● TASK DESCRIPTION: Go to the line below containing "Sys2Proof.Machine.execWearEvaluation wear s" and print exactly from there through the line containing "Sys2Proof.Machine.execPowerUp feed s", both included. Print nothing else.

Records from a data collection
******************************

/-! ## One row for each command of the host -/

/-- NOP (R379). -/
def execNop (p : Packet) (s : State) : Host.Outcome State Fault Refusal := recvCommand .nop p s
/-- GET_STATUS (R376). -/
def execGetStatus (p : Packet) (s : State) : Host.Outcome State Fault Refusal := recvCommand .getStatus p s
/-- READ_ATTENTION (R353). -/
def execReadAttention (p : Packet) (s : State) : Host.Outcome State Fault Refusal := recvCommand .readAttention p s
/-- LOGIN_CHALLENGE (R377). -/
def execLoginChallenge (p : Packet) (s : State) : Host.Outcome State Fault Refusal := recvCommand .loginChallenge p s
/-- LOGIN_RESPONSE (R378). -/
def execLoginResponse (p : Packet) (s : State) : Host.Outcome State Fault Refusal := recvCommand .loginResponse p s
/-- LOGOUT (R379). -/
def execLogout (p : Packet) (s : State) : Host.Outcome State Fault Refusal := recvCommand .logout p s
/-- SET_POWER_STATE (R380). -/
def execSetPowerState (p : Packet) (s : State) : Host.Outcome State Fault Refusal := recvCommand .setPowerState p s
/-- RESET_CORES (R381). -/
def execResetCores (p : Packet) (s : State) : Host.Outcome State Fault Refusal := recvCommand .reset p s
/-- RESET_MODULE (R381).
(DESIGN CHOICE, log entry 15; DEDUCED, log entry 59.) -/
def execResetModule (p : Packet) (s : State) : Host.Outcome State Fault Refusal := recvCommand .reset p s
/-- LEDGER_BEGIN (R411). -/
def execLedgerBegin (p : Packet) (s : State) : Host.Outcome State Fault Refusal := recvCommand .ledgerBegin p s
/-- LEDGER_SET (R383). -/
def execLedgerSet (p : Packet) (s : State) : Host.Outcome State Fault Refusal := recvCommand .ledgerSet p s
/-- LEDGER_COMMIT (R413). -/
def execLedgerCommit (p : Packet) (s : State) : Host.Outcome State Fault Refusal := recvCommand .ledgerCommit p s
/-- LEDGER_ROLLBACK (R412). -/
def execLedgerRollback (p : Packet) (s : State) : Host.Outcome State Fault Refusal := recvCommand .ledgerRollback p s
/-- SETTING_GET (R384). -/
def execSettingGet (p : Packet) (s : State) : Host.Outcome State Fault Refusal := recvCommand .settingGet p s
/-- SETTING_SET (R417). -/
def execSettingSet (p : Packet) (s : State) : Host.Outcome State Fault Refusal := recvCommand .settingSet p s
/-- TENSOR_WRITE (R385). -/
def execTensorWrite (p : Packet) (s : State) : Host.Outcome State Fault Refusal := recvCommand .tensorWrite p s
/-- TENSOR_READ (R385). -/
def execTensorRead (p : Packet) (s : State) : Host.Outcome State Fault Refusal := recvCommand .tensorRead p s
/-- TENSOR_COPY (R387). -/
def execTensorCopy (p : Packet) (s : State) : Host.Outcome State Fault Refusal := recvCommand .tensorCopy p s
/-- TENSOR_FILL (R388). -/
def execTensorFill (p : Packet) (s : State) : Host.Outcome State Fault Refusal := recvCommand .tensorFill p s
/-- TENSOR_DEFINE (R191). -/
def execTensorDefine (p : Packet) (s : State) : Host.Outcome State Fault Refusal := recvCommand .tensorDefine p s
/-- TENSOR_RELEASE (R191).
(DESIGN CHOICE, log entry 15.) -/
def execTensorRelease (p : Packet) (s : State) : Host.Outcome State Fault Refusal := recvCommand .tensorDefine p s
/-- ASSAY_READ (R389). -/
def execAssayRead (p : Packet) (s : State) : Host.Outcome State Fault Refusal := recvCommand .assayRead p s
/-- NETWORK_LOAD (R147). -/
def execNetworkLoad (p : Packet) (s : State) : Host.Outcome State Fault Refusal := recvCommand .networkLoad p s
/-- NETWORK_ACTIVATE (R150). -/
def execNetworkActivate (p : Packet) (s : State) : Host.Outcome State Fault Refusal := recvCommand .networkActivate p s
/-- NETWORK_UNLOAD (R148). -/
def execNetworkUnload (p : Packet) (s : State) : Host.Outcome State Fault Refusal := recvCommand .networkUnload p s
/-- OP_RUN (R160). -/
def execOpRun (p : Packet) (s : State) : Host.Outcome State Fault Refusal := recvCommand .opRun p s
/-- GRAPH_RUN (R160). -/
def execGraphRun (p : Packet) (s : State) : Host.Outcome State Fault Refusal := recvCommand .graphRun p s
/-- ABORT (R172). -/
def execAbort (p : Packet) (s : State) : Host.Outcome State Fault Refusal := recvCommand .abort p s
/-- FENCE (R169). -/
def execFence (p : Packet) (s : State) : Host.Outcome State Fault Refusal := recvCommand .fence p s
/-- STACK_CONFIGURE (R223). -/
def execStackConfigure (p : Packet) (s : State) : Host.Outcome State Fault Refusal := recvCommand .stackConfig p s
/-- STACK_CLEAR (R222).
(DESIGN CHOICE, log entry 15.) -/
def execStackClear (p : Packet) (s : State) : Host.Outcome State Fault Refusal := recvCommand .stackConfig p s
/-- STACK_QUERY (R222). -/
def execStackQuery (p : Packet) (s : State) : Host.Outcome State Fault Refusal := recvCommand .stackConfig p s
/-- UPDATE_PROGRAM_LOAD (R240). -/
def execUpdateProgramLoad (p : Packet) (s : State) : Host.Outcome State Fault Refusal := recvCommand .updateProgramLoad p s
/-- UPDATE_PROGRAM_UNLOAD (R240). -/
def execUpdateProgramUnload (p : Packet) (s : State) : Host.Outcome State Fault Refusal := recvCommand .updateProgramLoad p s
/-- UPDATE_RUN (R246). -/
def execUpdateRun (p : Packet) (s : State) : Host.Outcome State Fault Refusal := recvCommand .updateRun p s
/-- FREEZE_SET (R258). -/
def execFreezeSet (p : Packet) (s : State) : Host.Outcome State Fault Refusal := recvCommand .freezeSet p s
/-- PARAM_WRITE (R262). -/
def execParamWrite (p : Packet) (s : State) : Host.Outcome State Fault Refusal := recvCommand .paramWrite p s
/-- PAIR_SET_BIND (R314).
(DESIGN CHOICE, log entry 15.) -/
def execPairSetBind (p : Packet) (s : State) : Host.Outcome State Fault Refusal := recvCommand .pairSet p s
/-- PAIR_SET_UNBIND (R316). -/
def execPairSetUnbind (p : Packet) (s : State) : Host.Outcome State Fault Refusal := recvCommand .pairSet p s
/-- PAIR_SET_RELEASE (R316). -/
def execPairSetRelease (p : Packet) (s : State) : Host.Outcome State Fault Refusal := recvCommand .pairSet p s
/-- PAIR_SET_QUERY (R325). -/
def execPairSetQuery (p : Packet) (s : State) : Host.Outcome State Fault Refusal := recvCommand .pairSet p s
/-- SECURE (R318). -/
def execSecure (p : Packet) (s : State) : Host.Outcome State Fault Refusal := recvCommand .secure p s
/-- RESTORE_SERVE (R329). -/
def execRestoreServe (p : Packet) (s : State) : Host.Outcome State Fault Refusal := recvCommand .restoreServe p s
/-- LINK_STATUS (R292). -/
def execLinkStatus (p : Packet) (s : State) : Host.Outcome State Fault Refusal := recvCommand .linkStatus p s
/-- ROUTE_LOAD (R290). -/
def execRouteLoad (p : Packet) (s : State) : Host.Outcome State Fault Refusal := recvCommand .routeLoad p s
/-- CREW_LIST_SET (R304). -/
def execCrewListSet (p : Packet) (s : State) : Host.Outcome State Fault Refusal := recvCommand .crewListSet p s
/-- COLLECTIVE_RUN (R293). -/
def execCollectiveRun (p : Packet) (s : State) : Host.Outcome State Fault Refusal := recvCommand .collectiveRun p s
/-- STREAM_MAP (R356). -/
def execStreamMap (p : Packet) (s : State) : Host.Outcome State Fault Refusal := recvCommand .streamMap p s
/-- STREAM_UNMAP (R356). -/
def execStreamUnmap (p : Packet) (s : State) : Host.Outcome State Fault Refusal := recvCommand .streamMap p s
/-- STREAM_QUERY (R356). -/
def execStreamQuery (p : Packet) (s : State) : Host.Outcome State Fault Refusal := recvCommand .streamMap p s
/-- STREAM_START (R361). -/
def execStreamStart (p : Packet) (s : State) : Host.Outcome State Fault Refusal := recvCommand .streamStart p s
/-- STREAM_STOP (R361). -/
def execStreamStop (p : Packet) (s : State) : Host.Outcome State Fault Refusal := recvCommand .streamStop p s
/-- STREAM_OUT (R362). -/
def execStreamOut (p : Packet) (s : State) : Host.Outcome State Fault Refusal := recvCommand .streamOut p s
/-- COUNTERS_READ (R391). -/
def execCountersRead (p : Packet) (s : State) : Host.Outcome State Fault Refusal := recvCommand .countersRead p s
/-- SPARE_STATUS (R392). -/
def execSpareStatus (p : Packet) (s : State) : Host.Outcome State Fault Refusal := recvCommand .spareStatus p s
/-- REPAIR (R393). -/
def execRepair (p : Packet) (s : State) : Host.Outcome State Fault Refusal := recvCommand .repair p s
/-- SELF_TEST (R394). -/
def execSelfTest (p : Packet) (s : State) : Host.Outcome State Fault Refusal := recvCommand .selfTest p s
/-- IDENTITY_GET (R395). -/
def execIdentityGet (p : Packet) (s : State) : Host.Outcome State Fault Refusal := recvCommand .identityGet p s
/-- ATTEST (R428). -/
def execAttest (p : Packet) (s : State) : Host.Outcome State Fault Refusal := recvCommand .attest p s
/-- FW_STAGE (R423). -/
def execFwStage (p : Packet) (s : State) : Host.Outcome State Fault Refusal := recvCommand .fwStage p s
/-- FW_ACTIVATE (R397). -/
def execFwActivate (p : Packet) (s : State) : Host.Outcome State Fault Refusal := recvCommand .fwActivate p s
/-- AUDIT_READ (R421). -/
def execAuditRead (p : Packet) (s : State) : Host.Outcome State Fault Refusal := recvCommand .auditRead p s
/-- KEY_ENROL (R404). -/
def execKeyEnrol (p : Packet) (s : State) : Host.Outcome State Fault Refusal := recvCommand .keyEnrol p s
/-- KEY_REVOKE (R399).
(DESIGN CHOICE, log entry 15.) -/
def execKeyRevoke (p : Packet) (s : State) : Host.Outcome State Fault Refusal := recvCommand .keyEnrol p s
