-- ==== Sys2Proof/Machine/Dispatch.lean ====
section
/-! DEFINITION. The dispatch of a command to its meaning: one arm per row of the command table. -/

namespace Sys2Proof.Machine

def exec (i : Instr) (s : State) : Host.Outcome State Fault Refusal :=
  match i with
  | .nop p => Sys2Proof.Machine.execNop p s
  | .getStatus p => Sys2Proof.Machine.execGetStatus p s
  | .readAttention p => Sys2Proof.Machine.execReadAttention p s
  | .loginChallenge p => Sys2Proof.Machine.execLoginChallenge p s
  | .loginResponse p => Sys2Proof.Machine.execLoginResponse p s
  | .logout p => Sys2Proof.Machine.execLogout p s
  | .setPowerState p => Sys2Proof.Machine.execSetPowerState p s
  | .resetCores p => Sys2Proof.Machine.execResetCores p s
  | .resetModule p => Sys2Proof.Machine.execResetModule p s
  | .ledgerBegin p => Sys2Proof.Machine.execLedgerBegin p s
  | .ledgerSet p => Sys2Proof.Machine.execLedgerSet p s
  | .ledgerCommit p => Sys2Proof.Machine.execLedgerCommit p s
  | .ledgerRollback p => Sys2Proof.Machine.execLedgerRollback p s
  | .settingGet p => Sys2Proof.Machine.execSettingGet p s
  | .settingSet p => Sys2Proof.Machine.execSettingSet p s
  | .tensorWrite p => Sys2Proof.Machine.execTensorWrite p s
  | .tensorRead p => Sys2Proof.Machine.execTensorRead p s
  | .tensorCopy p => Sys2Proof.Machine.execTensorCopy p s
  | .tensorFill p => Sys2Proof.Machine.execTensorFill p s
  | .tensorDefine p => Sys2Proof.Machine.execTensorDefine p s
  | .tensorRelease p => Sys2Proof.Machine.execTensorRelease p s
  | .assayRead p => Sys2Proof.Machine.execAssayRead p s
  | .networkLoad p => Sys2Proof.Machine.execNetworkLoad p s
  | .networkActivate p => Sys2Proof.Machine.execNetworkActivate p s
  | .networkUnload p => Sys2Proof.Machine.execNetworkUnload p s
  | .opRun p => Sys2Proof.Machine.execOpRun p s
  | .graphRun p => Sys2Proof.Machine.execGraphRun p s
  | .abort p => Sys2Proof.Machine.execAbort p s
  | .fence p => Sys2Proof.Machine.execFence p s
  | .stackConfigure p => Sys2Proof.Machine.execStackConfigure p s
  | .stackClear p => Sys2Proof.Machine.execStackClear p s
  | .stackQuery p => Sys2Proof.Machine.execStackQuery p s
  | .updateProgramLoad p => Sys2Proof.Machine.execUpdateProgramLoad p s
  | .updateProgramUnload p => Sys2Proof.Machine.execUpdateProgramUnload p s
  | .updateRun p => Sys2Proof.Machine.execUpdateRun p s
  | .freezeSet p => Sys2Proof.Machine.execFreezeSet p s
  | .paramWrite p => Sys2Proof.Machine.execParamWrite p s
  | .pairSetBind p => Sys2Proof.Machine.execPairSetBind p s
  | .pairSetUnbind p => Sys2Proof.Machine.execPairSetUnbind p s
  | .pairSetRelease p => Sys2Proof.Machine.execPairSetRelease p s
  | .pairSetQuery p => Sys2Proof.Machine.execPairSetQuery p s
  | .secure p => Sys2Proof.Machine.execSecure p s
  | .restoreServe p => Sys2Proof.Machine.execRestoreServe p s
  | .linkStatus p => Sys2Proof.Machine.execLinkStatus p s
  | .routeLoad p => Sys2Proof.Machine.execRouteLoad p s
  | .crewListSet p => Sys2Proof.Machine.execCrewListSet p s
  | .collectiveRun p => Sys2Proof.Machine.execCollectiveRun p s
  | .streamMap p => Sys2Proof.Machine.execStreamMap p s
  | .streamUnmap p => Sys2Proof.Machine.execStreamUnmap p s
  | .streamQuery p => Sys2Proof.Machine.execStreamQuery p s
  | .streamStart p => Sys2Proof.Machine.execStreamStart p s
  | .streamStop p => Sys2Proof.Machine.execStreamStop p s
  | .streamOut p => Sys2Proof.Machine.execStreamOut p s
  | .countersRead p => Sys2Proof.Machine.execCountersRead p s
  | .spareStatus p => Sys2Proof.Machine.execSpareStatus p s
  | .repair p => Sys2Proof.Machine.execRepair p s
  | .selfTest p => Sys2Proof.Machine.execSelfTest p s
  | .identityGet p => Sys2Proof.Machine.execIdentityGet p s
  | .attest p => Sys2Proof.Machine.execAttest p s
  | .fwStage p => Sys2Proof.Machine.execFwStage p s
  | .fwActivate p => Sys2Proof.Machine.execFwActivate p s
  | .auditRead p => Sys2Proof.Machine.execAuditRead p s
  | .keyEnrol p => Sys2Proof.Machine.execKeyEnrol p s
  | .keyRevoke p => Sys2Proof.Machine.execKeyRevoke p s
  | .commandContinuation opcode p => Sys2Proof.Machine.execCommandContinuation opcode p s
  | .packetDropped port => Sys2Proof.Machine.execPacketDropped port s
  | .packetIgnored port => Sys2Proof.Machine.execPacketIgnored port s
  | .bulkPacket port source tag offset data => Sys2Proof.Machine.execBulkPacket port source tag offset data s
  | .bulkGapTimeout source tag => Sys2Proof.Machine.execBulkGapTimeout source tag s
  | .sourceExpiry source => Sys2Proof.Machine.execSourceExpiry source s
  | .challengeExpiry source => Sys2Proof.Machine.execChallengeExpiry source s
  | .lockoutExpiry role index => Sys2Proof.Machine.execLockoutExpiry role index s
  | .ledgerIdleTimeout => Sys2Proof.Machine.execLedgerIdleTimeout s
  | .ledgerApply => Sys2Proof.Machine.execLedgerApply s
  | .ledgerCommitTimeout => Sys2Proof.Machine.execLedgerCommitTimeout s
  | .portSettingsApply => Sys2Proof.Machine.execPortSettingsApply s
  | .mbxSubmit bulk len => Sys2Proof.Machine.execMbxSubmit bulk len s
  | .mbxRelease => Sys2Proof.Machine.execMbxRelease s
  | .mbxOutDropClear => Sys2Proof.Machine.execMbxOutDropClear s
  | .i3cPrivateWrite addr data => Sys2Proof.Machine.execI3cPrivateWrite addr data s
  | .entdaa addr => Sys2Proof.Machine.execEntdaa addr s
  | .setdasa addr => Sys2Proof.Machine.execSetdasa addr s
  | .rstdaa => Sys2Proof.Machine.execRstdaa s
  | .getpid => Sys2Proof.Machine.execGetpid s
  | .getbcr => Sys2Proof.Machine.execGetbcr s
  | .getdcr => Sys2Proof.Machine.execGetdcr s
  | .getstatus => Sys2Proof.Machine.execGetstatus s
  | .getmwl => Sys2Proof.Machine.execGetmwl s
  | .getmrl => Sys2Proof.Machine.execGetmrl s
  | .setmwl len => Sys2Proof.Machine.execSetmwl len s
  | .setmrl len => Sys2Proof.Machine.execSetmrl len s
  | .enec events => Sys2Proof.Machine.execEnec events s
  | .disec events => Sys2Proof.Machine.execDisec events s
  | .rstactNone => Sys2Proof.Machine.execRstactNone s
  | .rstactI3cReset => Sys2Proof.Machine.execRstactI3cReset s
  | .rstactModuleReset => Sys2Proof.Machine.execRstactModuleReset s
  | .unsupportedCcc code => Sys2Proof.Machine.execUnsupportedCcc code s
  | .frameStart port vc => Sys2Proof.Machine.execFrameStart port vc s
  | .sensorLine port vc dt data crcOk fits => Sys2Proof.Machine.execSensorLine port vc dt data crcOk fits s
  | .frameEnd port vc => Sys2Proof.Machine.execFrameEnd port vc s
  | .outputFrameSend stream => Sys2Proof.Machine.execOutputFrameSend stream s
  | .outputFrameDone stream => Sys2Proof.Machine.execOutputFrameDone stream s
  | .commandStart source tag => Sys2Proof.Machine.execCommandStart source tag s
  | .operatorStart source tag rec core => Sys2Proof.Machine.execOperatorStart source tag rec core s
  | .networkSwitch source tag core => Sys2Proof.Machine.execNetworkSwitch source tag core s
  | .fenceComplete source tag => Sys2Proof.Machine.execFenceComplete source tag s
  | .chunkStart core cluster => Sys2Proof.Machine.execChunkStart core cluster s
  | .chunkComplete core cluster => Sys2Proof.Machine.execChunkComplete core cluster s
  | .tileClose core => Sys2Proof.Machine.execTileClose core s
  | .finishEnqueue core => Sys2Proof.Machine.execFinishEnqueue core s
  | .passStart core => Sys2Proof.Machine.execPassStart core s
  | .passEnd core => Sys2Proof.Machine.execPassEnd core s
  | .operatorCommit source tag rec => Sys2Proof.Machine.execOperatorCommit source tag rec s
  | .operatorStop source tag => Sys2Proof.Machine.execOperatorStop source tag s
  | .stackPush source tag rec => Sys2Proof.Machine.execStackPush source tag rec s
  | .spillStart group => Sys2Proof.Machine.execSpillStart group s
  | .spillComplete group stamp => Sys2Proof.Machine.execSpillComplete group stamp s
  | .fillStart group => Sys2Proof.Machine.execFillStart group s
  | .fillComplete group stamp => Sys2Proof.Machine.execFillComplete group stamp s
  | .stackPop source tag rec => Sys2Proof.Machine.execStackPop source tag rec s
  | .updatePass1Start source tag tinker => Sys2Proof.Machine.execUpdatePass1Start source tag tinker s
  | .updatePass1End source tag tinker => Sys2Proof.Machine.execUpdatePass1End source tag tinker s
  | .updateNorms source tag => Sys2Proof.Machine.execUpdateNorms source tag s
  | .updateEntry source tag tinker => Sys2Proof.Machine.execUpdateEntry source tag tinker s
  | .updateRunCommit source tag => Sys2Proof.Machine.execUpdateRunCommit source tag s
  | .paramWriteStart source tag => Sys2Proof.Machine.execParamWriteStart source tag s
  | .copyBeforeWrite tensor piece => Sys2Proof.Machine.execCopyBeforeWrite tensor piece s
  | .tinkerHardFault tinker => Sys2Proof.Machine.execTinkerHardFault tinker s
  | .secureCut source tag => Sys2Proof.Machine.execSecureCut source tag s
  | .securePieceSend source tag => Sys2Proof.Machine.execSecurePieceSend source tag s
  | .pairReq f => Sys2Proof.Machine.execPairReq f s
  | .pairAck f => Sys2Proof.Machine.execPairAck f s
  | .bindTimeout source tag => Sys2Proof.Machine.execBindTimeout source tag s
  | .unbind f => Sys2Proof.Machine.execUnbind f s
  | .feedUpdate f => Sys2Proof.Machine.execFeedUpdate f s
  | .slotBegin f => Sys2Proof.Machine.execSlotBegin f s
  | .piece f => Sys2Proof.Machine.execPiece f s
  | .slotEnd f => Sys2Proof.Machine.execSlotEnd f s
  | .secured f => Sys2Proof.Machine.execSecured f s
  | .secureCancel f => Sys2Proof.Machine.execSecureCancel f s
  | .restoreData f => Sys2Proof.Machine.execRestoreData f s
  | .restoreEnd f => Sys2Proof.Machine.execRestoreEnd f s
  | .restoreAck f => Sys2Proof.Machine.execRestoreAck f s
  | .peerKeepaliveSend => Sys2Proof.Machine.execPeerKeepaliveSend s
  | .peerKeepalive f => Sys2Proof.Machine.execPeerKeepalive f s
  | .peerLossTimeout peer => Sys2Proof.Machine.execPeerLossTimeout peer s
  | .linkTrainingDone link ok => Sys2Proof.Machine.execLinkTrainingDone link ok s
  | .linkRetryTimer link => Sys2Proof.Machine.execLinkRetryTimer link s
  | .dataFlit link lseq f => Sys2Proof.Machine.execDataFlit link lseq f s
  | .badFlit link codeword data => Sys2Proof.Machine.execBadFlit link codeword data s
  | .ackFlit link lseq => Sys2Proof.Machine.execAckFlit link lseq s
  | .nakFlit link lseq => Sys2Proof.Machine.execNakFlit link lseq s
  | .creditFlit link payload => Sys2Proof.Machine.execCreditFlit link payload s
  | .keepaliveFlit link addr peerLink crew state => Sys2Proof.Machine.execKeepaliveFlit link addr peerLink crew state s
  | .idleFlit link => Sys2Proof.Machine.execIdleFlit link s
  | .laneCtrl link lane => Sys2Proof.Machine.execLaneCtrl link lane s
  | .flitSend link => Sys2Proof.Machine.execFlitSend link s
  | .ackTimer link => Sys2Proof.Machine.execAckTimer link s
  | .keepaliveSend link => Sys2Proof.Machine.execKeepaliveSend link s
  | .linkSilenceTimeout link => Sys2Proof.Machine.execLinkSilenceTimeout link s
  | .serWindow link errors total => Sys2Proof.Machine.execSerWindow link errors total s
  | .laneLossOfLock link lane => Sys2Proof.Machine.execLaneLossOfLock link lane s
  | .collectiveStart source tag => Sys2Proof.Machine.execCollectiveStart source tag s
  | .collectiveFlit f => Sys2Proof.Machine.execCollectiveFlit f s
  | .cancel f => Sys2Proof.Machine.execCancel f s
  | .staleNotice f => Sys2Proof.Machine.execStaleNotice f s
  | .collectiveCommit source tag => Sys2Proof.Machine.execCollectiveCommit source tag s
  | .collectiveStallTimeout source tag => Sys2Proof.Machine.execCollectiveStallTimeout source tag s
  | .linkEngineFault engine => Sys2Proof.Machine.execLinkEngineFault engine s
  | .refclkLoss => Sys2Proof.Machine.execRefclkLoss s
  | .refclkReturn => Sys2Proof.Machine.execRefclkReturn s
  | .stintBoundary => Sys2Proof.Machine.execStintBoundary s
  | .scrubPass fixed bad banks => Sys2Proof.Machine.execScrubPass fixed bad banks s
  | .patrolScrub fixed bad => Sys2Proof.Machine.execPatrolScrub fixed bad s
  | .lpddrRetrain package => Sys2Proof.Machine.execLpddrRetrain package s
  | .lpddrControllerFault package => Sys2Proof.Machine.execLpddrControllerFault package s
  | .coreHardFault core => Sys2Proof.Machine.execCoreHardFault core s
  | .spareTakeover core passed => Sys2Proof.Machine.execSpareTakeover core passed s
  | .repairSwitch core passed => Sys2Proof.Machine.execRepairSwitch core passed s
  | .spareSelfTest group passed => Sys2Proof.Machine.execSpareSelfTest group passed s
  | .wearEvaluation wear => Sys2Proof.Machine.execWearEvaluation wear s
  | .feedLoss feed => Sys2Proof.Machine.execFeedLoss feed s
  | .feedRestore feed => Sys2Proof.Machine.execFeedRestore feed s
  | .bothFeedsLost => Sys2Proof.Machine.execBothFeedsLost s
  | .powerUp feed => Sys2Proof.Machine.execPowerUp feed s
  | .railsInRegulation => Sys2Proof.Machine.execRailsInRegulation s
  | .resetNAssert => Sys2Proof.Machine.execResetNAssert s
  | .resetNRelease => Sys2Proof.Machine.execResetNRelease s
  | .ready => Sys2Proof.Machine.execReady s
  | .coresResetDone => Sys2Proof.Machine.execCoresResetDone s
  | .powerSample watts => Sys2Proof.Machine.execPowerSample watts s
  | .tempSample temps => Sys2Proof.Machine.execTempSample temps s
  | .thermalTripRecovery => Sys2Proof.Machine.execThermalTripRecovery s
  | .vfLoopStep core => Sys2Proof.Machine.execVfLoopStep core s
  | .thermalPlacement advice => Sys2Proof.Machine.execThermalPlacement advice s
  | .inletExcursion inlet => Sys2Proof.Machine.execInletExcursion inlet s
  | .autoLightTimeout group => Sys2Proof.Machine.execAutoLightTimeout group s
  | .autoDeepTimeout group => Sys2Proof.Machine.execAutoDeepTimeout group s
  | .groupStateEntry group => Sys2Proof.Machine.execGroupStateEntry group s
  | .s3Entry => Sys2Proof.Machine.execS3Entry s
  | .wakeOnDemand source tag => Sys2Proof.Machine.execWakeOnDemand source tag s
  | .wakeComplete group => Sys2Proof.Machine.execWakeComplete group s
  | .moduleWake => Sys2Proof.Machine.execModuleWake s
  | .linkS2IdleTimeout => Sys2Proof.Machine.execLinkS2IdleTimeout s
  | .tensorCommandDone source tag => Sys2Proof.Machine.execTensorCommandDone source tag s
  | .restoreDataSend source tag => Sys2Proof.Machine.execRestoreDataSend source tag s
  | .restoreTargetSilent source tag => Sys2Proof.Machine.execRestoreTargetSilent source tag s
  | .resetHoldRelease => Sys2Proof.Machine.execResetHoldRelease s

end Sys2Proof.Machine
end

******************************

● SOLUTION FOR THIS EXERCISE:
  | .wearEvaluation wear => Sys2Proof.Machine.execWearEvaluation wear s
  | .feedLoss feed => Sys2Proof.Machine.execFeedLoss feed s
  | .feedRestore feed => Sys2Proof.Machine.execFeedRestore feed s
  | .bothFeedsLost => Sys2Proof.Machine.execBothFeedsLost s
  | .powerUp feed => Sys2Proof.Machine.execPowerUp feed s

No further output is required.